Neil Daswani, Michael Stoppelman, and the Google Click Fraud Team released a fascinating report on a clickbot fraud network (pdf). The ‘bot network was named “Clickbot.A”. Kudos to Google for transparency. A few comments:

The Bad Guys

They’re clever.

Even though ClickBot.A was beta code (”v0.005″ and “v0.007″ were mentioned), the network was sophisticated. The bad guys employed a network of 100k+ ‘bots, each generating a very small number of bogus clicks, to collectively commit fraud against Google content advertisers. The network used redirectors and suppressed referrers to hide their tracks. Each ‘bot made at most 20 bogus clicks, with 15 minutes between them.

Most intriguingly, each ‘bot checked in with the ‘bot master before making a bogus click, as only the ‘bot master had the full perspective to keep traffic low enough to escape suspicion.

The bad guys code in PHP (oddly, Google provides code snippets for wannabe imitators), and used HTTP GET requests for communication between their ‘bots and the ‘bot master.

One surmises the bot authors may not be native-born English speakers due to some awkward verb use: “holded”, rather than “held” or “on hold”, and “ThisIPIsClick()” rather than “ThisIpIsClickable()” or “ThisIpCanBeClicked()”. Similarly, one surmises they’re not earning US rates for web programming talent — according to Google, this scheme didn’t generate much cash, even with 100k bots.

The Money Trail

Daswani et al. write

While the exact dollar amount of fraud impacting Google for the attack is proprietary, one might be interested in a back-of-the-envelope calculation of the scope of the attack … and one assumes an average cost per click (CPC) of $0.50… the upper bound of the damage to Google can be placed at … $50,000. (footnote: The average CPCs involved in the actual attack were less.)

Assuming Daswani et al. used the “an average cost per click (CPC) of $0.50″ in the conventional sense, that means the $50k number reflects payments from advertisers to Google.

If so, $50k in false clicks isn’t $50k of damage to Google. $50k in false clicks is $50k in fraud against Google content advertisers.

Google probably paid the bad guys 20% of that, or around $10k. (While Google’s Traffic Aquisition Costs were 79% for 2006q2, the big rev shares go to partners like AOL. Many typical small AdSense publishers estimate they receive 20% of the click fees.)

So, ClickBot.A likely generated $40k in additional revenue for Google.

If, on the other hand, Daswani et al. meant Google paid the bad guys $50k, then their $0.50 figure was an EPC (”Earnings Per Click”), not a CPC (”Cost Per Click”).

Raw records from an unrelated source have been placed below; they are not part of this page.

/-- QNT (R176): `b` is g of NB4 (absent otherwise), `q` the stochastic word of .SR. -/
structure QntF where
  g : Guard
  d : BitVec 9
  a : Src
  b : Option Src
  fmt : BlockFmt
  scale : Bool
  rm : Rm
  q : Option Src
  deriving DecidableEq, Repr

/-- DQNT (R176): `c` is g of NB4. -/
structure DqntF where
  g : Guard
  d : Reg
  a : Src
  b : Src
  c : Option Src
  fmt : BlockFmt
  e : BitVec 3
  deriving DecidableEq, Repr

/-- Operations of REDL and SCANL (R180). -/
inductive RedOp where
  | fadd | fmin | fmax | iadd | imins | imaxs | iminu | imaxu | and | or | xor
  deriving DecidableEq, Repr

/-- REDL (R180). -/
structure RedlF where
  g : Guard
  d : BitVec 9
  a : Src
  m : BitVec 4
  op : RedOp
  la : BitVec 4
  deriving DecidableEq, Repr

/-- SCANL (R180). -/
structure ScanlF where
  g : Guard
  d : BitVec 9
  a : Src
  m : BitVec 4
  op : RedOp
  incl : Bool
  la : BitVec 4
  deriving DecidableEq, Repr

/-! ## Memory forms (R73, R236 to R264) -/

/-- HINT (R73). -/
inductive Hint where
  | dflt | stream | keep | nol1
  deriving DecidableEq, Repr

/-- ORD (R73). -/
inductive Ord where
  | none | rlx | acq | rel | ar | full | opnd
  deriving DecidableEq, Repr

/-- SCOPE (R73). -/
inductive Scope where
  | crew | team | cluster | device | system
  deriving DecidableEq, Repr

/-- The memory modifier of classes 0x9 and 0xA (R73). -/
structure MemMod where
  rmt : Bool
  hint : Hint
  ord : Ord
  scope : Scope
  deriving DecidableEq, Repr

/-- Access sizes, MOP code = position (R238). -/
inductive Size where
  | b32 | b64 | b128 | b256 | b8 | s8 | b16 | s16 | b512
  deriving DecidableEq, Repr

/-- Loads and stores by virtual address: address pair A, offset B (R236). -/
structure LdStF where
  g : Guard
  d : Reg
  a : Reg
  b : Src
  size : Size
  m : MemMod
  la : BitVec 4
  deriving DecidableEq, Repr

/-- Loads and stores by tensor coordinates: the group A holds x0-x3, B the identifier (R236, R244). -/
structure LdStTF where
  g : Guard
  d : Reg
  a : Reg
  b : Src
  size : Size
  m : MemMod
  la : BitVec 4
  deriving DecidableEq, Repr

/-- Loads and stores of plot memory (R236, R245). -/
structure LdStPF where
  g : Guard
  d : Reg
  a : Src
  b : Src
  size : Size
  m : MemMod
  la : BitVec 4
  deriving DecidableEq, Repr

/-- PF (R246). -/
structure PfF where
  g : Guard
  a : Reg
  b : Src
  l1 : Bool
  hint : Hint
  deriving DecidableEq, Repr

/-- Atomic operations, MOP code = position (R249). -/
inductive AOp where
  | add | minu | mins | maxu | maxs | and | or | xor | inc | dec | exch | cas | fadd | fmin | fmax
  deriving DecidableEq, Repr

/-- Atomic widths, MTY code = position (R249). -/
inductive AWidth where
  | b32 | b64 | b128 | b256
  deriving DecidableEq, Repr

/-- ATOM (R250): address pair A, operand B. -/
structure AtomF where
  g : Guard
  d : Reg
  a : Reg
  b : Src
  op : AOp
  w : AWidth
  m : MemMod
  la : BitVec 4
  deriving DecidableEq, Repr

/-- ATOMP (R250): plot offset A. -/
structure AtompF where
  g : Guard
  d : Reg
  a : Src
  b : Src
  op : AOp
  w : AWidth
  m : MemMod
  la : BitVec 4
  deriving DecidableEq, Repr

/-- RED (R250): operand D, address A + B. -/
structure RedF where
  g : Guard
  d : Reg
  a : Reg
  b : Src
  op : AOp
  w : AWidth
  m : MemMod
  deriving DecidableEq, Repr

/-- The object operand of BARI, BARA, BARW and BART (R259): a virtual address or a plot offset. -/
inductive BarObj where
  | va (a : Reg)
  | plot (a : Src)
  deriving DecidableEq, Repr

/-- BAR (R254). -/
structure BarF where
  g : Guard
  cnt : Src
  num : BitVec 4
  arv : Bool
  deriving DecidableEq, Repr

/-- BARI and BART: object and one source (R258). -/
structure BarSF where
  g : Guard
  o : BarObj
  b : Src
  hint : Hint
  scope : Scope
  deriving DecidableEq, Repr

/-- BARA: generation destination and object (R258). -/
structure BaraF where
  g : Guard
  d : Reg
  o : BarObj
  hint : Hint
  scope : Scope
  deriving DecidableEq, Repr

/-- BARW: generation destination, object, given generation (R258). -/
structure BarwF where
  g : Guard
  d : BitVec 9
  o : BarObj
  b : Src
  hint : Hint
  scope : Scope
  deriving DecidableEq, Repr

/-- PQPUT (R263). -/
structure PqputF where
  g : Guard
  pd : BitVec 3
  a : Src
  b : Reg
  deriving DecidableEq, Repr

/-- PQTAKE (R263): windows 1, 8, 32, 64. -/
structure PqtakeF where
  g : Guard
  d : Reg
  pb : BitVec 3
  a : Src
  win : BitVec 2
  la : BitVec 4
  deriving DecidableEq, Repr

/-! ## Engine, scheduling, reorder and debug forms (R293, R315, R321, R328, R359, R156, R126, R130) -/

/-- PUSH (R293): queue, first s-register / 16, full predicate (7 for none). -/
structure PushF where
  g : Guard
  q : BitVec 3
  sb : BitVec 4
  pd : BitVec 3
  deriving DecidableEq, Repr

/-- MARD (R315). -/
structure MardF where
  g : Guard
  d : BitVec 9
  slot : BitVec 2
  b : Src
  n1 : BitVec 4
  bf16 : Bool
  la : BitVec 4
  deriving DecidableEq, Repr

/-- RPOP (R321). -/
structure RpopF where
  g : Guard
  d : Reg
  a : Src
  la : BitVec 4
  deriving DecidableEq, Repr

/-- Two sources and no destination: RREL, RPUB, RTINC, EXPF (R321, R328). -/
structure TwoSrcF where
  g : Guard
  a : Src
  b : Src
  deriving DecidableEq, Repr

/-- RCSNAP (R328): the destination pair A, read from the lane its neighbour select names. -/
structure RcsnapF where
  g : Guard
  a : Reg
  an : Neigh
  b : Src
  c : Src
  deriving DecidableEq, Repr

/-- EMIT (R359): the record is n1 + 1 words from B. -/
structure EmitF where
  g : Guard
  pd : BitVec 3
  a : Src
  b : Reg
  n1 : BitVec 6
  deriving DecidableEq, Repr

/-- LAUNCH (R359). -/
structure LaunchF where
  g : Guard
  d : Reg
  a : Reg
  deriving DecidableEq, Repr

/-- SIGNAL (R359). -/
structure SignalF where
  g : Guard
  a : Reg
  b : Src
  deriving DecidableEq, Repr

/-- WAITEV (R359): the threshold is a pair, or a constant or literal sign-extended. -/
structure WaitevF where
  g : Guard
  d : Reg
  a : Reg
  b : Src
  deriving DecidableEq, Repr

/-- PARK.EV (R359). -/
structure ParkEvF where
  g : Guard
  a : Reg
  b : Src
  deriving DecidableEq, Repr

/-- REORDER (R156): key, first payload register, payload count, .TEAM. -/
structure ReorderF where
  g : Guard
  key : Src
  vp : BitVec 9
  n : BitVec 6
  team : Bool
  deriving DecidableEq, Repr

/-- SYSC.CAP (R126, R129). -/
structure SyscF where
  g : Guard
  d : Reg
  b : Src
  deriving DecidableEq, Repr

/-- DBG (R130): result pair D, target pair A; B and C are any source in every sub-operation. -/
structure DbgF where
  g : Guard
  d : Reg
  a : Reg
  b : Src
  c : Src
  deriving DecidableEq, Repr

/-! ## Parameters of the steps of other agents -/

/-- A team: bed, %launchid, %teamid. -/
structure TeamRef where
  bed : Nat
  launch : Nat
  team : Nat
  deriving DecidableEq, Repr

/-- A Riddle bin of a launch in a cluster: the key, prefixed with %teamid under .TEAM (R35). -/
structure BinRef where
  bed : Nat
  launch : Nat
  cluster : Nat
  team : Option Nat
  key : BitVec 16
  deriving DecidableEq, Repr
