-- ==== Sys2Proof/Machine/Ops.lean ====
section
/-! DEFINITION. The named operations over threads, crews and teams: register writes, results in flight
(spec/03_encoding_rules.md R70), block entry (R54 to R58), region checkpoints and restarts (spec/19_scheduling_rules.md R349),
taking a trap and returning from it (spec/22_faults_rules.md R365 to R375, spec/07_core_instructions.md R128). -/

namespace Sys2Proof.Machine

/-! ## Threads of a crew -/

def Crew.width (c : Crew) : Nat := c.lanes.length

def Crew.thread? (c : Crew) (l : Nat) : Option Thread := (c.lanes[l]?).join

def Crew.setThread (c : Crew) (l : Nat) (f : Thread → Thread) : Crew := { c with lanes := modifyAt c.lanes l (·.map f) }

def Crew.setThreads (c : Crew) (ls : List Nat) (f : Thread → Thread) : Crew :=
  ls.foldl (fun c l => c.setThread l f) c

/-- The lanes that hold a thread. -/
def Crew.live (c : Crew) : List Nat := (List.range c.width).filter fun l => (c.thread? l).isSome

def Wait.isParked : Wait → Bool
  | .parked _ => true
  | .none => false
  | .waitm _ _ => false
  | .bar _ _ => false
  | .barw _ _ _ => false
  | .waitev _ _ _ => false
  | .token _ => false
  | .reg => false
  | .ring _ => false
  | .queue _ => false
  | .migr _ => false
  | .cox _ => false
  | .trap => false
  | .step _ _ => false
  | .halt _ => false

/-- m0: the live members, those not fault-parked (R22). -/
def Crew.m0 (c : Crew) : LaneMask :=
  maskOf (c.live.filter fun l => match c.thread? l with
    | some t => !t.wait.isParked
    | none => false)

/-- Mask mK (R22). -/
def Crew.mask (c : Crew) (k : Nat) : LaneMask := if k = 0 then c.m0 else (c.masks[k - 1]?).getD 0

/-- Set a mask m1 to m11. -/
def Crew.setMask (c : Crew) (k : Nat) (m : LaneMask) : Crew :=
  if k = 0 then c else { c with masks := modifyAt c.masks (k - 1) fun _ => m }

/-- A thread leaves every mask and its lane (R24). -/
def Crew.remove (c : Crew) (l : Nat) : Crew :=
  { c with lanes := modifyAt c.lanes l fun _ => none, masks := c.masks.map fun m => putBit m l false }

/-- Some thread of the crew is in handler mode (R371). -/
def Crew.inHandler (c : Crew) : Bool := c.lanes.any fun t => (t.map (·.handler)).getD false

/-- The team of a thread. -/
def Crew.ref (c : Crew) (t : Thread) : TeamRef := ⟨c.bed, c.launch, t.team⟩

/-- The address of a thread's instruction: past the header while it stands there (R395). -/
def Thread.iaddr (t : Thread) : Dword := if t.pc == t.hdr then t.hdr + 8 else t.pc

/-- The thread at its instruction: once that has issued, its PC is the instruction's (R395). -/
def Thread.atInstr (t : Thread) : Thread := if t.entry.isNone then { t with pc := t.iaddr } else t

/-- Threads in one issue group have one address, block and entry (R15); an entry keeps the block it comes from where that
decides its trap or its place (R54, R377). -/
def Thread.key (t : Thread) : Dword × Dword × Dword × Option EntryKind :=
  match t.entry with
  | none => (t.iaddr, t.hdr, t.hdrW, none)
  | some .enter => (t.pc, 0, 0, t.entry)
  | some (.branch _ _) => (t.pc, 0, 0, t.entry)
  | some (.rett _) => (t.pc, 0, 0, t.entry)
  | some .fall => (t.pc, t.hdr, t.hdrW, t.entry)
  | some (.wrreg _) => (t.pc, t.hdr, t.hdrW, t.entry)

def State.setThread (s : State) (cid l : Nat) (f : Thread → Thread) : State := s.setCrew cid fun c => c.setThread l f

def State.setThreads (s : State) (cid : Nat) (ls : List Nat) (f : Thread → Thread) : State :=
  s.setCrew cid fun c => c.setThreads ls f

/-- The kernel of a crew's launch (R88); none once the launch has completed. -/
def State.kernel? (s : State) (bed launch : Nat) : Option Kernel := (s.launch? bed launch).map (·.kernel)

/-- Remove the crews whose last lane is empty (R44). -/
def State.dropEmpty (s : State) : State :=
  { s with crews := s.crews.filter fun c => c.lanes.any (·.isSome) }

/-! ## Headers (R53) -/

def hdrLen (h : Dword) : Nat := (h.extractLsb' 2 10).toNat
def hdrLv (h : Dword) : Nat := (h.extractLsb' 12 10).toNat
def hdrLs (h : Dword) : Nat := (h.extractLsb' 22 9).toNat
def hdrRh (h : Dword) : Bool := h.getLsbD 31
def isHeader (w : Word) : Bool := w.setWidth 2 == 3#2

/-- The address after a block. -/
def blockEnd (hdr hdrW : Dword) : Dword := hdr + BitVec.ofNat 64 (4 * hdrLen hdrW)

/-- The first failing check of R57 other than 0x06 and 0x07, of a header entered at an address. -/
def headerSub (h addr : Dword) (vregs : Nat) : Option Nat :=
  if h.getLsbD 33 || h.extractLsb' 62 2 != 0 then some 1
  else if hdrLen h < 2 then some 2
  else if vregs < hdrLv h then some 3
  else if 256 < hdrLs h then some 4
  else if addr.extractLsb' 0 3 != 0 then some 5
  else none

/-! ## Writes of registers -/

/-- A register, predicate, mask or flag an instruction writes. -/
inductive Put where
  | v (r : Nat) (w : Word)
  | s (r : Nat) (w : Word)
  | p (i : Nat) (b : Bool)
  | ix (i : Nat) (x : IxReg)
  | mask (k : Nat) (m : LaneMask)
  | join (k : Nat) (b : Bool)
  | flags (w : Word)
  | setFlags (w : Word)
  | tcause (w : Word)
  | tval (w : Word)
  | tpc (w : Dword)
  | tmask (w : Dword)
  | redl (r : RedPend)
  | fence (f : FenceMark)
  deriving DecidableEq, Repr

/-- A write of an s-register by an instruction ends the register's token marks (R304). -/
def Crew.setS (c : Crew) (r : Nat) (w : Word) : Crew :=
  { c with s := c.s.set r w, errs := c.errs.filter (· != r), tokRegs := c.tokRegs.filter (· != r) }

/-- The latest release fence of a kind at a scope from a place. -/
def addFence (f : FenceMark) (l : List FenceMark) : List FenceMark := f :: l.filter fun g => !(g.mark == f.mark && g.opnd == f.opnd)

/-- One write, by the thread in a lane, at a step. -/
def Crew.put (c : Crew) (stamp l : Nat) : Put → Crew
  | .v r w => c.setThread l fun t => { t with v := t.v.set stamp r w }
  | .s r w => c.setS r w
  | .p i b => c.setThread l fun t => { t with p := putBit t.p i b }
  | .ix i x => c.setThread l fun t => { t with ix := modifyAt t.ix i fun _ => x }
  | .mask k m => c.setMask k m
  | .join k b => c.setMask k (putBit (c.mask k) l b)
  | .flags w => { c with fflags := c.fflags ||| w }
  | .setFlags w => { c with fflags := w }
  | .tcause w => { c with tcause := w }
  | .tval w => { c with tval := w }
  | .tpc w => { c with tpc := w }
  | .tmask w => { c with tmask := w }
  | .redl r => c.setThread l fun t => { t with redl := some r }
  | .fence f => c.setThread l fun t => { t with fences := addFence f t.fences }
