-- ==== Sys2Proof/Machine/Drive.lean ====
section
/-! DEFINITION. How an issue group executes an instruction (spec/01_execution_rules.md R15 to R21, spec/07_core_instructions.md
R118, spec/22_faults_rules.md R369): each guard-true lane, in ascending order, answers what it does; the group concludes. -/

namespace Sys2Proof.Machine

/-! ## What a lane does -/

/-- The outcome of an instruction on one guard-true lane. `ok`: its writes; `late`: results that wait for a lookahead window
(R70); `jump`: writes, then a transfer; `rett`: leaves handler mode for the address; `toward`: either of these, its effect still to
come, where the target's page is absent (R204, R369); `exit`; `leave`: the thread is in a
Riddle bin; `trap`; `park`: fault-parked (R203); `stall`: not executed, waits (R31); `wait`: executed, then waits; `waitm`. -/
inductive LaneOut where
  | ok (ps : List Put)
  | late (k : Nat) (ps : List Put)
  | okCommit (ps : List Put)
  | jump (ps : List Put) (target : Dword)
  | rett (target : Dword)
  | toward (due : List (Nat × Word)) (target : Dword) (r : PageReq) (rett : Bool)
  | exit
  | leave
  | trap (t : Trap)
  | park (ps : List PageReq)
  | stall (w : Wait)
  | wait (w : Wait) (ps : List Put)
  | waitm (m : Nat)
  deriving DecidableEq, Repr

/-- A trap at the instruction of the group. -/
def Ctx.trap (x : Ctx) (cause : Nat) (tval : Word) : LaneOut := .trap { cause := cause, tval := tval, tpc := x.grp.pc }

/-- The Permission trap with a sub-cause of R366. -/
def Ctx.deny (x : Ctx) (sub : Nat) : LaneOut := x.trap 8 (BitVec.ofNat 32 sub)

/-- Where the lane's thread stands, and the thread as an agent (R215). -/
def Ctx.home (x : Ctx) : Home := x.crew.home x.t
def Ctx.agent (x : Ctx) : Agent := x.home.agent

/-- The team of the lane's thread. -/
def Ctx.ref (x : Ctx) : TeamRef := x.crew.ref x.t

/-- The predicate writes among a lane's writes. -/
def predPuts (ps : List Put) : List Put := ps.filter fun p => match p with
  | .p _ _ => true
  | _ => false

/-- What the other guard-true lanes of a uniform instruction do (R20, R239, R368): a long-latency one is in flight in them too. -/
def LaneOut.share : LaneOut → LaneOut
  | .ok ps => .ok (predPuts ps)
  | .late n ps => .late n (predPuts ps)
  | .okCommit ps => .okCommit (predPuts ps)
  | .jump ps a => .jump (predPuts ps) a
  | .rett a => .rett a
  | .toward due a r b => .toward due a r b
  | .exit => .exit
  | .leave => .leave
  | .trap t => .trap t
  | .park ps => .park ps
  | .stall w => .stall w
  | .wait w ps => .wait w (predPuts ps)
  | .waitm m => .waitm m

/-! ## Commits (R350) -/

/-- What the Region check of a commit gives. -/
inductive CommitSays where
  | ok
  | region (sub : Nat)
  | deny (sub : Nat)
  | fault (r : PageReq)
  deriving DecidableEq, Repr

/-- The words after a commit in its block are compact NOPs, and a header with RH = 1 stands at its fall-through address. -/
def State.commitCheck (s : State) (c : Crew) (k : Group) (answered : List PageAns) : CommitSays :=
  let stop := blockEnd k.hdr k.hdrW
  let after := k.pc + BitVec.ofNat 64 (4 * k.len)
  match s.fetchWords c answered ((stop - after).toNat / 4) after with
  | .deny sub => .deny sub
  | .fault r => .fault r
  | .ok ws =>
    if ws.any (· != 0) then .region 1
    else if stop.extractLsb' 0 3 != 0 then .region 2
    else match s.fetchWords c answered 1 stop with
      | .deny sub => .deny sub
      | .fault r => .fault r
      | .ok h => if isHeader (h.headD 0) && (h.headD 0).getLsbD 31 then .ok else .region 2

/-- The lane outcome of a failed Region check; none when it passes. -/
def Ctx.commitFails (x : Ctx) : CommitSays → Option LaneOut
  | .ok => none
  | .region sub => some (x.trap 6 (BitVec.ofNat 32 sub))
  | .deny sub => some (x.deny sub)
  | .fault r => some (.park [r])

/-! ## Teams: exits and barriers (R125, R254) -/

/-- The threads of a team that have not exited. -/
def State.liveThreads (s : State) (t : TeamRef) : Nat :=
  match s.team? t, s.kernel? t.bed t.launch with
  | some tm, some k => k.crews * k.width - tm.exited
  | _, _ => 0

/-- Complete a phase. -/
def Barrier.complete (b : Barrier) : Barrier := { a := 0, c := 0, phase := b.phase + 1 }

/-- The phase of a barrier is complete: `live` threads count when its count is 0 (R254). -/
def Barrier.done (b : Barrier) (live : Nat) : Bool := decide (0 < b.a) && decide ((if b.c = 0 then live else b.c) ≤ b.a)

/-- One arrival (R254). -/
def Barrier.arrive (b : Barrier) (count live : Nat) : Barrier :=
  let b := if b.a = 0 then { b with c := count } else b
  let b := { b with a := b.a + 1 }
  if b.done live then b.complete else b

/-- A thread exits: its team counts it, and phases that waited for it complete (R125, R254). -/
def State.exitThread (s : State) (t : TeamRef) : State :=
  let s := s.setTeam t fun x => { x with exited := x.exited + 1 }
  let live := s.liveThreads t
  s.setTeam t fun x => { x with bars := x.bars.map fun b => if b.done live then b.complete else b }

If Google paid out $50k, then somewhere some Google content advertisers were frauded to the tune of $250k (again using the 20% payout estimate), with Google earning $200k.

Of course, in reality Google earned neither $40k nor $200k from ClickBot.A. The fraud was detected, so Google invalidated the clicks, and didn’t charge the content advertisers.

Who Stopped ClickBot.A?

ClickBot.A was detetected by Panda Labs back in May, 2006.

Panda is virus company, not a clickfraud company. ClickBot.A was detected because it was spreading through a Trojan.

Twice in the report (once in the abstract, and again in section 6 in italics), Google stresses that none of their content advertisers were harmed by this ‘bot-net.

Google identified all clicks on its ads exhibiting Clickbot.A-like patterns and marked them as invalid.

The report doesn’t say if Google invalidated these clicks before or after Panda detected the Trojan. After Panda had found this malware, Google could easily invalidate all the bogus clicks using the IPs of each ‘bots from the compromised ‘bot master.

Had not Panda detected this criminal software, would Google have noticed 20 bad clicks from 100k different machines? The report does not say. Neil or Michael, could you comment on that?

It’s All About Content, Isn’t It?

As an search marketing agency focused on generating revenue efficiently for our clients, we’re not giant fans of the content networks. We’ve found our clients get far better results using Google to put ads in front of searchers using the search networks, rather than in front of readers and ‘bots on the content networks.

Some advertisers like running content. Others don’t. Either way, it is good that Google has teams of smart engineers striving to keep the content networks clean. And again, kudos to Google for sharing this report in with the public.